About this task: After reading the lines below, count those that contain "Waybill" and give the count alone.

****

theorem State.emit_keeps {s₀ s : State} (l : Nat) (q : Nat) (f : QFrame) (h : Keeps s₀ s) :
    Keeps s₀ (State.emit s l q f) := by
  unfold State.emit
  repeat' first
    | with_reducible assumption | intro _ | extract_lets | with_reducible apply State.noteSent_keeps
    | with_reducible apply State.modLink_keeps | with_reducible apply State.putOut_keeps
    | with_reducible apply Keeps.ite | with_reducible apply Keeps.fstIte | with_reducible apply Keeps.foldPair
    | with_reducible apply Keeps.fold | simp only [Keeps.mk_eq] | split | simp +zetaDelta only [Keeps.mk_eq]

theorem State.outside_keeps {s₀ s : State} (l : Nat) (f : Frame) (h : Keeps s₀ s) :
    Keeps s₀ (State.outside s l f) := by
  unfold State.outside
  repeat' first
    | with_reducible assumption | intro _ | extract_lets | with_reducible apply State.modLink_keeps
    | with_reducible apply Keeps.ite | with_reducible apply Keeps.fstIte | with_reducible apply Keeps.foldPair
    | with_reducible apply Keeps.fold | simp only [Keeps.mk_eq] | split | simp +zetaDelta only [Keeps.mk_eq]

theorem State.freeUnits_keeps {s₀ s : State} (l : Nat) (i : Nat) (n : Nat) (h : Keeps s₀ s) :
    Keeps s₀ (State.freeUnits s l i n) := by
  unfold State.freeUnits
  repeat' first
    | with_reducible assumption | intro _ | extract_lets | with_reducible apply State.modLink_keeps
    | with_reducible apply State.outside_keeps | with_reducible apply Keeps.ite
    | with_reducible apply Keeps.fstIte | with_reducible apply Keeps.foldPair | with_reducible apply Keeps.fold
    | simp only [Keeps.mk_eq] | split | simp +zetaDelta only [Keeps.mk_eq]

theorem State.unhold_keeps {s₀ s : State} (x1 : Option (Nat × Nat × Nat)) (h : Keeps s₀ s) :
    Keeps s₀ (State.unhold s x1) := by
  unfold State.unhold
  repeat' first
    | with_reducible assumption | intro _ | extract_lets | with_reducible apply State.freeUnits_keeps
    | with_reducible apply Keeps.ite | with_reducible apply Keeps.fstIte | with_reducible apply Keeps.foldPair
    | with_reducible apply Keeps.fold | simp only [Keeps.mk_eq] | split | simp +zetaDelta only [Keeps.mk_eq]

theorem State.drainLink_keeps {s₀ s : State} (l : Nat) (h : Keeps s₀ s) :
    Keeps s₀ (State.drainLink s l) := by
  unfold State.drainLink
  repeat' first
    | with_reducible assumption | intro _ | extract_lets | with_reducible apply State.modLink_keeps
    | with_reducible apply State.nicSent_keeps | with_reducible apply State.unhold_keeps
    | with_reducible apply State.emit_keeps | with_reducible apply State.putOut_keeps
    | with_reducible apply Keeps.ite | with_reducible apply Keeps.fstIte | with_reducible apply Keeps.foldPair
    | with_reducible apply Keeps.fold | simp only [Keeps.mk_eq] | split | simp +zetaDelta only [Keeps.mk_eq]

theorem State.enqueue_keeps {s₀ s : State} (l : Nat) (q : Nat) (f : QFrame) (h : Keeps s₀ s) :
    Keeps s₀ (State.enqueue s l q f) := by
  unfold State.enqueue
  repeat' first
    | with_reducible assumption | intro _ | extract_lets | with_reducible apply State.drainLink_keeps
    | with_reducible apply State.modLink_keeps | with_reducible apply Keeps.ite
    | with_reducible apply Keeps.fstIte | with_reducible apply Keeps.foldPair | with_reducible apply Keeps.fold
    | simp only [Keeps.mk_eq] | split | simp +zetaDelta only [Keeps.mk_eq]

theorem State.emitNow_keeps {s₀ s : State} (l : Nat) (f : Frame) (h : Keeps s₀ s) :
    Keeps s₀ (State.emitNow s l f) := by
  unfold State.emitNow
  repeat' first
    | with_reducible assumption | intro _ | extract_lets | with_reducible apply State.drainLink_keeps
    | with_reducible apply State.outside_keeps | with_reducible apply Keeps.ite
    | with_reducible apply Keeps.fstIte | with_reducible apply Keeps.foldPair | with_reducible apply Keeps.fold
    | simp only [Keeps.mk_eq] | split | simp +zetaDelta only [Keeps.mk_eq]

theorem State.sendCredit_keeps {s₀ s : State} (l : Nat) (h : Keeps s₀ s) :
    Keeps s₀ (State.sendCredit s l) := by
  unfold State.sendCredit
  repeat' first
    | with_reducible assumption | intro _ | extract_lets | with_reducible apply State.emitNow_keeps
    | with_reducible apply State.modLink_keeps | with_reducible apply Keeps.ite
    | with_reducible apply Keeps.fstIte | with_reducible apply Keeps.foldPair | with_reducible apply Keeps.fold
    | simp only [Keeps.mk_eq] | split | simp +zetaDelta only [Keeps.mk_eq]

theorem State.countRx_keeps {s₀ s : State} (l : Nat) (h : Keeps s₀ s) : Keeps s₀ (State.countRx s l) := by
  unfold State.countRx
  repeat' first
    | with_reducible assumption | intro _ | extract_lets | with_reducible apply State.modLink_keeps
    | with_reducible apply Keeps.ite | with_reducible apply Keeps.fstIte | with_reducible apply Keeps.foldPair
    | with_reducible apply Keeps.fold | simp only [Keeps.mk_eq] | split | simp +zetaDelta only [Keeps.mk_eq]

****

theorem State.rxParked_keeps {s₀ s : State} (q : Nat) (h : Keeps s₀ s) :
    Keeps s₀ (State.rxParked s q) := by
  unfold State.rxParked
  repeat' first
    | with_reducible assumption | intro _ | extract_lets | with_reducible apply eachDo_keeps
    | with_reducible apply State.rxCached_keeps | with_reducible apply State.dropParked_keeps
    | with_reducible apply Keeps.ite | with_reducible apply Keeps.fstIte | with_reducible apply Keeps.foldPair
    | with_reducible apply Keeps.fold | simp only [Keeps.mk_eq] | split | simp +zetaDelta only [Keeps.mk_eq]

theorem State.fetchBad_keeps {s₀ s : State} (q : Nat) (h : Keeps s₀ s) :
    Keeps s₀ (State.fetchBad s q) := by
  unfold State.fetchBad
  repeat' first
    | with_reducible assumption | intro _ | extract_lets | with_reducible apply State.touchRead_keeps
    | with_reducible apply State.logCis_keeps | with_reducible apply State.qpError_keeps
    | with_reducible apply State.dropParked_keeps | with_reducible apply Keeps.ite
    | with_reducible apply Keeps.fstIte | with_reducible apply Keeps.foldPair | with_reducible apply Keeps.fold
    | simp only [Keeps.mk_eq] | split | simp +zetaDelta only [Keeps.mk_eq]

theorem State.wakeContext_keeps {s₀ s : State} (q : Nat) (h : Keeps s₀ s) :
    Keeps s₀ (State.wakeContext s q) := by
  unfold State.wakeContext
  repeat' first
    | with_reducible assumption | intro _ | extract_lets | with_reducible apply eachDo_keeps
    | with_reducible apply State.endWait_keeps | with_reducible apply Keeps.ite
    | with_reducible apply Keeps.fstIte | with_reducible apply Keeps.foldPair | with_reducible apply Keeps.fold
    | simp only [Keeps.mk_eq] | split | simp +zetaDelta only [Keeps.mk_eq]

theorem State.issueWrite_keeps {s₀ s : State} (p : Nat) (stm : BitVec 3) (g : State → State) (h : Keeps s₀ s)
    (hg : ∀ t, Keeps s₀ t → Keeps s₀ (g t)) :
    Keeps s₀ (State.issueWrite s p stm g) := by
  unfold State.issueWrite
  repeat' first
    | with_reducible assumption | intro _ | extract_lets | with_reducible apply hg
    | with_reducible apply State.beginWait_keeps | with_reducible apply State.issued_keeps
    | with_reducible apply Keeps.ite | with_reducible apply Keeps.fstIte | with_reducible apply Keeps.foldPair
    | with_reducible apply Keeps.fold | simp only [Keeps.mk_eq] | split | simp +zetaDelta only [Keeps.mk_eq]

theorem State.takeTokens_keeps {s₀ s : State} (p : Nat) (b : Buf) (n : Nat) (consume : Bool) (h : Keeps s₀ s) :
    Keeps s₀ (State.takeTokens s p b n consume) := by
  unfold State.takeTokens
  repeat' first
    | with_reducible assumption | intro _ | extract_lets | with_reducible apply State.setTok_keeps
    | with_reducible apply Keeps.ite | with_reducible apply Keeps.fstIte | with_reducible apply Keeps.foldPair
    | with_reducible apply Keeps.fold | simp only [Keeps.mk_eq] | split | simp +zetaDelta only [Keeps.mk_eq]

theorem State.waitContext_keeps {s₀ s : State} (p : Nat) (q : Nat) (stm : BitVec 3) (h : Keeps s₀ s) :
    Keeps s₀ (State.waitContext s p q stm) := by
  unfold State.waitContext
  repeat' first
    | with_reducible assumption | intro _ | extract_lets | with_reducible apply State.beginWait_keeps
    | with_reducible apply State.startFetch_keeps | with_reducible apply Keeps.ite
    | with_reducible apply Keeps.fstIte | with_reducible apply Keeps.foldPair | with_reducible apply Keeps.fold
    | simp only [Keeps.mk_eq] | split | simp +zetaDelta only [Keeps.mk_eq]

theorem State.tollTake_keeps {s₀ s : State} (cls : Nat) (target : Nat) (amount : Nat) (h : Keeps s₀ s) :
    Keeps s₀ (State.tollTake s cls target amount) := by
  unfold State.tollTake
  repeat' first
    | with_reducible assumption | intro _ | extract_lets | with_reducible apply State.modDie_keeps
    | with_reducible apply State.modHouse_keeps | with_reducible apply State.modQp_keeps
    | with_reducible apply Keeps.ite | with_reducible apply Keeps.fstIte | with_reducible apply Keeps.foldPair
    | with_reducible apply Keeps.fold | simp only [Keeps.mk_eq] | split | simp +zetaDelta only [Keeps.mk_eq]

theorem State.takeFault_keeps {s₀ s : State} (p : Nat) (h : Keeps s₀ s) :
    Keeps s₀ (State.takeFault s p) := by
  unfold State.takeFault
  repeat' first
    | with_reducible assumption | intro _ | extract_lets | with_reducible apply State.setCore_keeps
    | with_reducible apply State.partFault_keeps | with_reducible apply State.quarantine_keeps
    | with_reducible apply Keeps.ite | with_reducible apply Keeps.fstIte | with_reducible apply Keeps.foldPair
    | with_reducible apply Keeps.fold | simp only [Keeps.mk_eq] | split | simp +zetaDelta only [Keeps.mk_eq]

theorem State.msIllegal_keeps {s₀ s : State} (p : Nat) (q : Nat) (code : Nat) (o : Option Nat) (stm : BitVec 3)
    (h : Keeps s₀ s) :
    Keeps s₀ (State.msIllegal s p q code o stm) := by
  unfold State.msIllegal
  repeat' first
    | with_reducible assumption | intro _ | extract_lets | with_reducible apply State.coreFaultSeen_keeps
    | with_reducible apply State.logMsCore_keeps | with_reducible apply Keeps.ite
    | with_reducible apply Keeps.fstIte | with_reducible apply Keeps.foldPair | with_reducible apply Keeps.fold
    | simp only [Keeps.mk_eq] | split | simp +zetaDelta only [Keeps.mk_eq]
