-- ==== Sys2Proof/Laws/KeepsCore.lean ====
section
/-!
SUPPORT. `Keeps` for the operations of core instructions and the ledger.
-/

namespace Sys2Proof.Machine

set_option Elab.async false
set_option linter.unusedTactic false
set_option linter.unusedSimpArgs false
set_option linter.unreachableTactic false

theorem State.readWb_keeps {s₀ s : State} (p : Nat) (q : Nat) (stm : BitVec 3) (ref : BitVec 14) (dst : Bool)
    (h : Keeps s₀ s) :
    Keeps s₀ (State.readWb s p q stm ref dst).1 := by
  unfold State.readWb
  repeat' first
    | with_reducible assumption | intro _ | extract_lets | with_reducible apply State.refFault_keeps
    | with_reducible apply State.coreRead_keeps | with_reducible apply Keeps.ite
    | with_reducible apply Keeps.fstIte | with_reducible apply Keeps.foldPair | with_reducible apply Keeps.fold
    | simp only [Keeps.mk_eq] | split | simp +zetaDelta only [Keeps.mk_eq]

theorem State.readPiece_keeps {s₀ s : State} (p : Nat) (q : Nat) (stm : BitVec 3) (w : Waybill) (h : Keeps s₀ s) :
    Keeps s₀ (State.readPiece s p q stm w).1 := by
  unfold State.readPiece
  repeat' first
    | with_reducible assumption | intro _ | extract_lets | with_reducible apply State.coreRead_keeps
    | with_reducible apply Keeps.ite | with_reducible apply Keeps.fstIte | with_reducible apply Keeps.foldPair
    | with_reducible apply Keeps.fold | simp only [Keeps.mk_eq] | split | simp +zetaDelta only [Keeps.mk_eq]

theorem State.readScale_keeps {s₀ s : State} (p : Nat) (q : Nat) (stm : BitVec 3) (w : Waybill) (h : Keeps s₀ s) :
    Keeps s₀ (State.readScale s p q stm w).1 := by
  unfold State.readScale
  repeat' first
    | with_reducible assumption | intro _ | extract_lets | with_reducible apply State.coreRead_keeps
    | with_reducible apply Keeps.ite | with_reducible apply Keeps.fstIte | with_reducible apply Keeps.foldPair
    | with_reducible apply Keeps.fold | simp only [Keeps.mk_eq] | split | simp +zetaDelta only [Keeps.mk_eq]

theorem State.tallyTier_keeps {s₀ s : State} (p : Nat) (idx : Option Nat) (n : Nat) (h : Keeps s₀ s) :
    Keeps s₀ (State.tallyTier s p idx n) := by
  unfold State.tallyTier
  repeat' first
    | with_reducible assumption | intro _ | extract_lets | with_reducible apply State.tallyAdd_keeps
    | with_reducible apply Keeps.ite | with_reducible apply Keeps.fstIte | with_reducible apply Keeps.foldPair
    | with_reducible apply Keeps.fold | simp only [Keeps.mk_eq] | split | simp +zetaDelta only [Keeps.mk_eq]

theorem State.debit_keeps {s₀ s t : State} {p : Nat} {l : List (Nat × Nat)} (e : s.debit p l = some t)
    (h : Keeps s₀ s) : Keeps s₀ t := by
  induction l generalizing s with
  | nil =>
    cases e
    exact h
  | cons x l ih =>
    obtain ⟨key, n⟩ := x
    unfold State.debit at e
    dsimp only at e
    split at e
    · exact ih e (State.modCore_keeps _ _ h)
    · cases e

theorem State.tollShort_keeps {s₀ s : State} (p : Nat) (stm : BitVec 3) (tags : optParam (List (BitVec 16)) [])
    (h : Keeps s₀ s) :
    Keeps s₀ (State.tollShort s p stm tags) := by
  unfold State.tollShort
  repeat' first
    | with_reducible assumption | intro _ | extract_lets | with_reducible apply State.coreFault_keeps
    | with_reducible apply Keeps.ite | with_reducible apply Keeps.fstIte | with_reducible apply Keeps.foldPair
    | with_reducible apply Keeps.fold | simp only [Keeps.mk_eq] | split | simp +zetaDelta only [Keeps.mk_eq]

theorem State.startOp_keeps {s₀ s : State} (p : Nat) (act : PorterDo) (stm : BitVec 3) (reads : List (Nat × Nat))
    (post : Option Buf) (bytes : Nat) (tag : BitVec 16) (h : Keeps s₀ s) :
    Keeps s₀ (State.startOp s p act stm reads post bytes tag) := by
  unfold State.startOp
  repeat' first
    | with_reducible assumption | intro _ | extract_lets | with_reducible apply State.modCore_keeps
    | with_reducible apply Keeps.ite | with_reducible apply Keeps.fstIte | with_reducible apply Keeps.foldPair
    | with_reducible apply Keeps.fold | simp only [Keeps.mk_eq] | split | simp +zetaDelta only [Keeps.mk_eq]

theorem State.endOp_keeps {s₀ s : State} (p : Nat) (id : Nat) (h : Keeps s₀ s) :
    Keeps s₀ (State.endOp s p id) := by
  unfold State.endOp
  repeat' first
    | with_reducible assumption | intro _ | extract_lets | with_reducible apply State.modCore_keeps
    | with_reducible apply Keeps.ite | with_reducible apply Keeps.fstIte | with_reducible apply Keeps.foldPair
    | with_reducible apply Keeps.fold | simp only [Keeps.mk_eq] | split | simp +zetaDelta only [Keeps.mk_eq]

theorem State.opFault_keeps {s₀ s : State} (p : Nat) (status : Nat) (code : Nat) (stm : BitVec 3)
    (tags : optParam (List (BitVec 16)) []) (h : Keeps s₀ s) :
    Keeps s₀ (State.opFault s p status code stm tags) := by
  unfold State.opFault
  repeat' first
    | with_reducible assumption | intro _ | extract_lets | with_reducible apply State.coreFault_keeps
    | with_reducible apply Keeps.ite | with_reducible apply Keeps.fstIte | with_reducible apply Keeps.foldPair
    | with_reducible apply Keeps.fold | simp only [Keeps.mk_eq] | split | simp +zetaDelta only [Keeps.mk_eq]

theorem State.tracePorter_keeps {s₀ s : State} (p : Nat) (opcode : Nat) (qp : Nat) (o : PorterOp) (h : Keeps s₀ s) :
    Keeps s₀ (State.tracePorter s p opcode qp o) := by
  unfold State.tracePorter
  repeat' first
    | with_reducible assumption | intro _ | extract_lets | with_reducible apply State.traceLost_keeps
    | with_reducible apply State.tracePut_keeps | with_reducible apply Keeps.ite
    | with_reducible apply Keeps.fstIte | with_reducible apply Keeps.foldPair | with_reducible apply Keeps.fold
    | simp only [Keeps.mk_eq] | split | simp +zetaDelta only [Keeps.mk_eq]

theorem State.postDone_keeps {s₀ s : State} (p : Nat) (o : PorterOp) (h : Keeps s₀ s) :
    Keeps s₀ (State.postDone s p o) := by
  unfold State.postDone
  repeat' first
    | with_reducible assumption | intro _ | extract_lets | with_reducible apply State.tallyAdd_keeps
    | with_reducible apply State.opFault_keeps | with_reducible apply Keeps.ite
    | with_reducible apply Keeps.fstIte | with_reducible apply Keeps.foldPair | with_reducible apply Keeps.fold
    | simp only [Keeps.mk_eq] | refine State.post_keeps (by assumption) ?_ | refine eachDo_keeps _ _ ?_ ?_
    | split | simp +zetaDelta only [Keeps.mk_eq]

****

Result for this exercise: 2